What is expected:
When a line in the listing below contains the word "walkEntry", return a copy of that line.

Task material:

-- ==== Sys2Proof/Machine/Access.lean ====
section
/-! DEFINITION. Global memory as a device reaches it: whose an address is (R96), rights (R343), page walk and TLB (R344 to
R346), migration (R348), the dirty sectors of L2 with cell tags and poison (R117, R394), monitors (R113), and the
conditions of R186 in their order. -/

namespace Sys2Proof.Machine

/-! ## Places -/

/-- Whose an address is (R96). -/
inductive Place where
  | own (o : Nat)
  | peer (d o : Nat)
  | host (o : Nat)
  | bad
  deriving DecidableEq, Repr

/-- The reading of a global address by R96. -/
def placeOf (s : State) (a : Nat) : Place :=
  let d := bitsOf a 63 57
  let o := a % 2 ^ 56
  if bitOf a 56 then (if d = 127 then .host o else .bad)
  else if d = s.devId.toNat then .own o else .peer d o

/-- The outcome of the checks of R186. -/
inductive Acc where
  | ok
  /-- Rows 2 to 6; for row 5 the level that failed and whether the page was present but not writable. -/
  | fail (row level : Nat) (readOnly : Bool)
  /-- The host has still to answer. -/
  | host (a : HostAsk)
  /-- The owner is another device. -/
  | peer (d : Nat)
  deriving DecidableEq, Repr

/-! ## Rights -/

/-- Rights bits (R343). -/
def rightRead : Nat := 1
def rightWrite : Nat := 2
def rightAtomic : Nat := 4

/-- The entry of a rights table that holds an address (R343). -/
def findRight (rs : List Right) (a : Nat) : Option Right :=
  rs.find? fun r => decide (r.start ≤ a ∧ a < r.start + 49152 * r.pages)
/-- Whether a context has a right at an address; a malformed table denies every access (R343). -/
def hasRight (s : State) (tag a need : Nat) : Bool :=
  match get? s.contexts tag with
  | none => false
  | some c => !c.malformed &&
    match findRight c.rights a with
    | none => false
    | some r => r.bits &&& need != 0

/-! ## Physical memory and the page walk -/

/-- Where LPDDR-6 begins among the model's physical bytes: above every GDDR-7 byte. -/
def lpBase : Nat := 2 ^ 47
/-- Frames of a tier (R344): 96 GiB of GDDR-7, and the whole frames of 2,048 GB of LPDDR-6 (R1, R2), which `PT_LPFRAMES`
gives (R339, log 7). -/
def tierFrames (lp : Bool) : Nat := if lp then 2048 * 10 ^ 9 / 49152 else 2097152
/-- Whether `n` frames from frame number `f` on lie in its tier (R344). -/
def framesOk (f n : Nat) : Bool := decide (bitsOf f 30 0 + n ≤ tierFrames (bitOf f 31))
/-- The first physical byte of a frame (R344). -/
def frameBase (f : Nat) : Nat := (if bitOf f 31 then lpBase else 0) + 49152 * bitsOf f 30 0
/-- The physical sector of a byte, by its first byte. Tiers begin on sector boundaries of their own. -/
def sectorBase (pa : Nat) : Nat := if pa < lpBase then pa / 48 * 48 else lpBase + (pa - lpBase) / 48 * 48

/-- What a walk finds. -/
inductive Walk where
  | page (e : TlbEntry)
  | absent (level : Nat)
  | refused               -- a malformed or NR entry: cause access, not replayable
  | poisoned (pa : Nat)   -- an entry at this physical byte that cannot be read (R346)
  deriving DecidableEq, Repr

/-- The leaf of a walk at one level: page of `size` bytes from `FRAME` on, checked by R345. Pages are counted from the offset
in the device's space, as R345 has it, and sectors from virtual address 0, as R5 has it: for a device whose number is no
multiple of 3 a sector can lie in two pages (DESIGN CHOICE, log 22). -/
def leafOf (s : State) (e level o : Nat) : Walk :=
  let frame := bitsOf e 47 16
  let frames := 64 ^ level
  let size := 49152 * frames
  if bitsOf e 15 13 != 0 || bitsOf e 63 60 != 0 || frame % frames != 0
      || (bitOf e 5 && level != 0) || decide (95 < bitsOf e 12 6) || !(framesOk frame frames)
      || (bitOf e 5 && decide (s.migCount ≤ bitsOf e 59 48)) then .refused
  else .page { va := o / size * size, size := size, pa := frameBase frame, write := bitOf e 2, sys := bitOf e 3,
               nr := bitOf e 4, mig := if bitOf e 5 then some (bitsOf e 59 48) else none }

/-- Whether the physical sector that holds a byte is poisoned, or will be when it is read (R392). -/
def unreadable (s : State) (pa : Nat) : Bool := (get? s.poison (sectorBase pa)).isSome || s.latent.contains (sectorBase pa)
/-- The eight bytes of a page-table entry, none when the sector that holds it is poisoned (R346). -/
def readPte (s : State) (pa : Nat) : Option Nat := if unreadable s pa then none else some (ofBytes (s.dram.readN pa 8))

/-- One level of the walk of R345: the entry at a physical byte, and what follows when it points to a table. -/
def walkEntry (s : State) (pa level o : Nat) (down : Nat → Walk) : Walk :=
  match readPte s pa with
  | none => .poisoned pa
  | some e =>
    if !(bitOf e 0) then (if bitOf e 4 then .refused else .absent level)
    else if bitOf e 1 then leafOf s e level o
    else if level = 0 || bitsOf e 15 13 != 0 || bitsOf e 63 60 != 0 || bitOf e 5 || decide (95 < bitsOf e 12 6)
      || !(framesOk (bitsOf e 47 16) 1) then .refused
    else down (frameBase (bitsOf e 47 16) + 512 * bitsOf e 12 6)

/-- The walk of R345 over offset `o` of this device's space. -/
def walk (s : State) (o : Nat) : Walk :=
  let i2 := o / 2 ^ 26 / 3
  if s.ptLen ≤ i2 then .absent 2
  else walkEntry s (frameBase s.ptFrame.toNat + 8 * i2) 2 o fun t1 =>
    walkEntry s (t1 + 8 * (o / 2 ^ 20 / 3 % 64)) 1 o fun t0 =>
      walkEntry s (t0 + 8 * (o / 2 ^ 14 / 3 % 64)) 0 o fun _ => .refused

Your response:
def walkEntry (s : State) (pa level o : Nat) (down : Nat → Walk) : Walk :=
  else walkEntry s (frameBase s.ptFrame.toNat + 8 * i2) 2 o fun t1 =>
    walkEntry s (t1 + 8 * (o / 2 ^ 20 / 3 % 64)) 1 o fun t0 =>
      walkEntry s (t0 + 8 * (o / 2 ^ 14 / 3 % 64)) 0 o fun _ => .refused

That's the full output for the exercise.